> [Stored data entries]
theorem State.confirm_good (fwu : km.part .fwu) (hSLT_SLOT_STAT_STATE : ∀ a, km.fld (R.SLT.SLOT_STAT.STATE a))
    (hSLT_SLOT_STAT_TRIALS : ∀ a, km.fld (R.SLT.SLOT_STAT.TRIALS a)) (s : State) (k : Nat) (hs : s.Keeps km pq) : (State.confirm s k).Keeps km pq := by
  unfold State.confirm
  repeat' first
    | with_reducible assumption
    | with_reducible exact hSLT_SLOT_STAT_STATE _
    | with_reducible exact hSLT_SLOT_STAT_TRIALS _
    | ((try lift_lets -underBinder); intro x; refine Keep.use (k := km) (q := pq) (s := x) ?_ ?_; (on_goal 1 => dsimp -zeta only [x]); (on_goal 2 => clear_value x; intro _))
    | ((try lift_lets -underBinder); intro x; refine Keep.usePair (k := km) (q := pq) (p := x) ?_ ?_; (on_goal 1 => dsimp -zeta only [x]); (on_goal 2 => clear_value x; intro _))
    | ((try lift_lets -underBinder); intro x; refine Keep.memSt (x := x) ?_; subst x)
    | ((try lift_lets -underBinder); intro x; refine Keep.depSt (x := x) ?_; subst x)
    | ((try lift_lets -underBinder); intro x; clear_value x)
    | (intro _)
    | with_reducible apply Keep.ite
    | with_reducible apply State.setImg_good
    | with_reducible apply State.set_good
    | with_reducible apply State.bootSave_good

theorem State.revert_good (out : km.part .out) (tim : km.part .tim) (dep : km.part .dep) (mem : km.part .mem)
    (dram : km.part .dram) (scn : km.part .scn) (cor : km.part .cor) (rai : km.part .rai) (lfm : km.part .lfm)
    (line : km.part .line) (rdn : km.part .rdn) (que : km.part .que) (mbx : km.part .mbx) (fwu : km.part .fwu)
    (any : ∀ f, km.fld f) (s : State) (k : Nat) (hs : s.Keeps km pq) : (State.revert s k).1.Keeps km pq := by
  unfold State.revert
  repeat' first
    | with_reducible assumption
    | (with_reducible (intros; exact any _))
    | ((try lift_lets -underBinder); intro x; refine Keep.use (k := km) (q := pq) (s := x) ?_ ?_; (on_goal 1 => dsimp -zeta only [x]); (on_goal 2 => clear_value x; intro _))
    | ((try lift_lets -underBinder); intro x; refine Keep.usePair (k := km) (q := pq) (p := x) ?_ ?_; (on_goal 1 => dsimp -zeta only [x]); (on_goal 2 => clear_value x; intro _))
    | ((try lift_lets -underBinder); intro x; refine Keep.memSt (x := x) ?_; subst x)
    | ((try lift_lets -underBinder); intro x; refine Keep.depSt (x := x) ?_; subst x)
    | ((try lift_lets -underBinder); intro x; clear_value x)
    | (intro _)
    | with_reducible apply Keep.ite
    | with_reducible apply Keep.ite1
    | dsimp -zeta only
    | with_reducible apply State.setImg_good
    | with_reducible apply State.bootSave_good
    | with_reducible apply State.ev_good
    | with_reducible apply State.err_good
    | with_reducible apply State.restartOn_good

theorem State.rbCommit_good (out : km.part .out) (hFWU_ROLLBACK_COUNT : km.fld R.FWU.ROLLBACK.COUNT)
    (hPG_ERR_ADDR_HI : ∀ a, km.fld (R.PG.ERR_ADDR_HI a)) (hPG_ERR_ADDR_LO : ∀ a, km.fld (R.PG.ERR_ADDR_LO a))
    (hPG_ERR_CODE : ∀ a, km.fld (R.PG.ERR_CODE a)) (hPG_ERR_COUNT : ∀ a, km.fld (R.PG.ERR_COUNT a))
    (hPG_ERR_OVERFLOW : ∀ a, km.fld (R.PG.ERR_OVERFLOW a)) (hPG_ERR_SOURCE : ∀ a, km.fld (R.PG.ERR_SOURCE a))
    (hPG_ERR_VALID : ∀ a, km.fld (R.PG.ERR_VALID a)) (hPG_EVT_PEND : ∀ a, km.fld (R.PG.EVT_PEND a)) (s : State)
    (secure : Bool) (hs : s.Keeps km pq) : (State.rbCommit s secure).Keeps km pq := by
  unfold State.rbCommit
  repeat' first
    | with_reducible assumption
    | with_reducible exact hPG_ERR_ADDR_HI _
    | with_reducible exact hPG_ERR_ADDR_LO _
    | with_reducible exact hPG_ERR_CODE _
    | with_reducible exact hPG_ERR_COUNT _
    | with_reducible exact hPG_ERR_OVERFLOW _
    | with_reducible exact hPG_ERR_SOURCE _
    | with_reducible exact hPG_ERR_VALID _
    | with_reducible exact hPG_EVT_PEND _
    | ((try lift_lets -underBinder); intro x; refine Keep.use (k := km) (q := pq) (s := x) ?_ ?_; (on_goal 1 => dsimp -zeta only [x]); (on_goal 2 => clear_value x; intro _))
    | ((try lift_lets -underBinder); intro x; refine Keep.usePair (k := km) (q := pq) (p := x) ?_ ?_; (on_goal 1 => dsimp -zeta only [x]); (on_goal 2 => clear_value x; intro _))
    | ((try lift_lets -underBinder); intro x; refine Keep.memSt (x := x) ?_; subst x)
    | ((try lift_lets -underBinder); intro x; refine Keep.depSt (x := x) ?_; subst x)
    | ((try lift_lets -underBinder); intro x; clear_value x)
    | (intro _)
    | with_reducible apply Keep.ite
    | with_reducible apply State.ev_good
    | with_reducible apply State.err_good
    | with_reducible apply State.set_good
    | split

theorem execConfirmMc_good (frc : km.part .frc) (fwu : km.part .fwu)
    (hSLT_SLOT_STAT_STATE : ∀ a, km.fld (R.SLT.SLOT_STAT.STATE a))
    (hSLT_SLOT_STAT_TRIALS : ∀ a, km.fld (R.SLT.SLOT_STAT.TRIALS a)) (t : Nat) (s : State) (hs : s.Keeps km pq) : ∀ st, execConfirmMc t s = .next st → st.Keeps km pq := by
  unfold execConfirmMc
  refine run_good hs (fun s hs => ?_)
  repeat' first
    | with_reducible assumption
    | with_reducible exact hSLT_SLOT_STAT_STATE _
    | with_reducible exact hSLT_SLOT_STAT_TRIALS _
    | ((try lift_lets -underBinder); intro x; refine Keep.use (k := km) (q := pq) (s := x) ?_ ?_; (on_goal 1 => dsimp -zeta only [x]); (on_goal 2 => clear_value x; intro _))
    | ((try lift_lets -underBinder); intro x; refine Keep.usePair (k := km) (q := pq) (p := x) ?_ ?_; (on_goal 1 => dsimp -zeta only [x]); (on_goal 2 => clear_value x; intro _))
    | ((try lift_lets -underBinder); intro x; refine Keep.memSt (x := x) ?_; subst x)
    | ((try lift_lets -underBinder); intro x; refine Keep.depSt (x := x) ?_; subst x)
    | ((try lift_lets -underBinder); intro x; clear_value x)
    | (intro _)
    | with_reducible apply State.tick_good
    | with_reducible apply State.confirm_good

theorem execConfirmLc_good (frc : km.part .frc) (fwu : km.part .fwu)
    (hSLT_SLOT_STAT_STATE : ∀ a, km.fld (R.SLT.SLOT_STAT.STATE a))
    (hSLT_SLOT_STAT_TRIALS : ∀ a, km.fld (R.SLT.SLOT_STAT.TRIALS a)) (t : Nat) (s : State) (hs : s.Keeps km pq) : ∀ st, execConfirmLc t s = .next st → st.Keeps km pq := by
  unfold execConfirmLc
  refine run_good hs (fun s hs => ?_)
  repeat' first
    | with_reducible assumption
    | with_reducible exact hSLT_SLOT_STAT_STATE _
    | with_reducible exact hSLT_SLOT_STAT_TRIALS _
    | ((try lift_lets -underBinder); intro x; refine Keep.use (k := km) (q := pq) (s := x) ?_ ?_; (on_goal 1 => dsimp -zeta only [x]); (on_goal 2 => clear_value x; intro _))
    | ((try lift_lets -underBinder); intro x; refine Keep.usePair (k := km) (q := pq) (p := x) ?_ ?_; (on_goal 1 => dsimp -zeta only [x]); (on_goal 2 => clear_value x; intro _))
    | ((try lift_lets -underBinder); intro x; refine Keep.memSt (x := x) ?_; subst x)
    | ((try lift_lets -underBinder); intro x; refine Keep.depSt (x := x) ?_; subst x)
    | ((try lift_lets -underBinder); intro x; clear_value x)
    | (intro _)
    | with_reducible apply State.tick_good
    | with_reducible apply State.confirm_good

theorem execRbCommit_good (frc : km.part .frc) (out : km.part .out)
    (hFWU_ROLLBACK_COUNT : km.fld R.FWU.ROLLBACK.COUNT) (hPG_ERR_ADDR_HI : ∀ a, km.fld (R.PG.ERR_ADDR_HI a))
    (hPG_ERR_ADDR_LO : ∀ a, km.fld (R.PG.ERR_ADDR_LO a)) (hPG_ERR_CODE : ∀ a, km.fld (R.PG.ERR_CODE a))
    (hPG_ERR_COUNT : ∀ a, km.fld (R.PG.ERR_COUNT a)) (hPG_ERR_OVERFLOW : ∀ a, km.fld (R.PG.ERR_OVERFLOW a))
    (hPG_ERR_SOURCE : ∀ a, km.fld (R.PG.ERR_SOURCE a)) (hPG_ERR_VALID : ∀ a, km.fld (R.PG.ERR_VALID a))
    (hPG_EVT_PEND : ∀ a, km.fld (R.PG.EVT_PEND a)) (secure : Bool) (t : Nat) (s : State) (hs : s.Keeps km pq) : ∀ st, execRbCommit secure t s = .next st → st.Keeps km pq := by
  unfold execRbCommit
  refine run_good hs (fun s hs => ?_)
  repeat' first
    | with_reducible assumption
    | with_reducible exact hPG_ERR_ADDR_HI _
    | with_reducible exact hPG_ERR_ADDR_LO _
    | with_reducible exact hPG_ERR_CODE _
    | with_reducible exact hPG_ERR_COUNT _
    | with_reducible exact hPG_ERR_OVERFLOW _
    | with_reducible exact hPG_ERR_SOURCE _
    | with_reducible exact hPG_ERR_VALID _
    | with_reducible exact hPG_EVT_PEND _
    | (intro _)
    | with_reducible apply State.tick_good
    | with_reducible apply State.rbCommit_good

theorem execCheckDone_good (frc : km.part .frc) (out : km.part .out) (line : km.part .line) (fwu : km.part .fwu)
    (hPG_ERR_ADDR_HI : ∀ a, km.fld (R.PG.ERR_ADDR_HI a)) (hPG_ERR_ADDR_LO : ∀ a, km.fld (R.PG.ERR_ADDR_LO a))
    (hPG_ERR_CODE : ∀ a, km.fld (R.PG.ERR_CODE a)) (hPG_ERR_COUNT : ∀ a, km.fld (R.PG.ERR_COUNT a))
    (hPG_ERR_OVERFLOW : ∀ a, km.fld (R.PG.ERR_OVERFLOW a)) (hPG_ERR_SOURCE : ∀ a, km.fld (R.PG.ERR_SOURCE a))
    (hPG_ERR_VALID : ∀ a, km.fld (R.PG.ERR_VALID a)) (hPG_EVT_PEND : ∀ a, km.fld (R.PG.EVT_PEND a))
    (hSLT_SLOT_PEER_PEER_MAX : ∀ a, km.fld (R.SLT.SLOT_PEER.PEER_MAX a))
    (hSLT_SLOT_PEER_PEER_MIN : ∀ a, km.fld (R.SLT.SLOT_PEER.PEER_MIN a))
    (hSLT_SLOT_STAT_COMPAT : ∀ a, km.fld (R.SLT.SLOT_STAT.COMPAT a))
    (hSLT_SLOT_STAT_RB_INDEX : ∀ a, km.fld (R.SLT.SLOT_STAT.RB_INDEX a))
    (hSLT_SLOT_STAT_RESULT : ∀ a, km.fld (R.SLT.SLOT_STAT.RESULT a))
    (hSLT_SLOT_STAT_STATE : ∀ a, km.fld (R.SLT.SLOT_STAT.STATE a))
    (hSLT_SLOT_VER_VERSION : ∀ a, km.fld (R.SLT.SLOT_VER.VERSION a)) (k t : Nat) (s : State) (hs : s.Keeps km pq) : ∀ st, execCheckDone k t s = .next st → st.Keeps km pq := by
  unfold execCheckDone
  refine run_good hs (fun s hs => ?_)
  repeat' first
    | with_reducible assumption
    | with_reducible exact hPG_ERR_ADDR_HI _
    | with_reducible exact hPG_ERR_ADDR_LO _
    | with_reducible exact hPG_ERR_CODE _
    | with_reducible exact hPG_ERR_COUNT _
    | with_reducible exact hPG_ERR_OVERFLOW _
    | with_reducible exact hPG_ERR_SOURCE _
    | with_reducible exact hPG_ERR_VALID _
    | with_reducible exact hPG_EVT_PEND _
    | with_reducible exact hSLT_SLOT_PEER_PEER_MAX _
    | with_reducible exact hSLT_SLOT_PEER_PEER_MIN _
    | with_reducible exact hSLT_SLOT_STAT_COMPAT _
    | with_reducible exact hSLT_SLOT_STAT_RB_INDEX _
    | with_reducible exact hSLT_SLOT_STAT_RESULT _
    | with_reducible exact hSLT_SLOT_STAT_STATE _
    | with_reducible exact hSLT_SLOT_VER_VERSION _
    | (intro _)
    | with_reducible apply State.tick_good
    | with_reducible apply State.checkDone_good

theorem execMailboxTimeout_good (frc : km.part .frc) (out : km.part .out)
    (hMBX_M_STAT_TIMEOUT : ∀ a b, km.fld (R.MBX.M_STAT.TIMEOUT a b)) (hPG_EVT_PEND : ∀ a, km.fld (R.PG.EVT_PEND a))
    (c k t : Nat) (s : State) (hs : s.Keeps km pq) : ∀ st, execMailboxTimeout c k t s = .next st → st.Keeps km pq := by
  unfold execMailboxTimeout
  refine run_good hs (fun s hs => ?_)
  repeat' first
    | with_reducible assumption
    | with_reducible exact hMBX_M_STAT_TIMEOUT _ _
    | with_reducible exact hPG_EVT_PEND _
    | (intro _)
    | with_reducible apply State.tick_good
    | with_reducible apply State.mbxTimeout_good

end Sys2Proof.Machine
end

> [Assignment] Among the records above, a stretch begins at the line containing "a)) (hPG_ERR_CODE : ∀ a, km.fld (R.PG.ERR_CODE a))" and ends at the line containing "theorem execCheckDone_good (frc". Restate that stretch word for word, and nothing else.

> [Task result]
    (hPG_ERR_ADDR_LO : ∀ a, km.fld (R.PG.ERR_ADDR_LO a)) (hPG_ERR_CODE : ∀ a, km.fld (R.PG.ERR_CODE a))
    (hPG_ERR_COUNT : ∀ a, km.fld (R.PG.ERR_COUNT a)) (hPG_ERR_OVERFLOW : ∀ a, km.fld (R.PG.ERR_OVERFLOW a))
    (hPG_ERR_SOURCE : ∀ a, km.fld (R.PG.ERR_SOURCE a)) (hPG_ERR_VALID : ∀ a, km.fld (R.PG.ERR_VALID a))
    (hPG_EVT_PEND : ∀ a, km.fld (R.PG.EVT_PEND a)) (secure : Bool) (t : Nat) (s : State) (hs : s.Keeps km pq) : ∀ st, execRbCommit secure t s = .next st → st.Keeps km pq := by
  unfold execRbCommit
  refine run_good hs (fun s hs => ?_)
  repeat' first
    | with_reducible assumption
    | with_reducible exact hPG_ERR_ADDR_HI _
    | with_reducible exact hPG_ERR_ADDR_LO _
    | with_reducible exact hPG_ERR_CODE _
    | with_reducible exact hPG_ERR_COUNT _
    | with_reducible exact hPG_ERR_OVERFLOW _
    | with_reducible exact hPG_ERR_SOURCE _
    | with_reducible exact hPG_ERR_VALID _
    | with_reducible exact hPG_EVT_PEND _
    | (intro _)
    | with_reducible apply State.tick_good
    | with_reducible apply State.rbCommit_good

theorem execCheckDone_good (frc : km.part .frc) (out : km.part .out) (line : km.part .line) (fwu : km.part .fwu)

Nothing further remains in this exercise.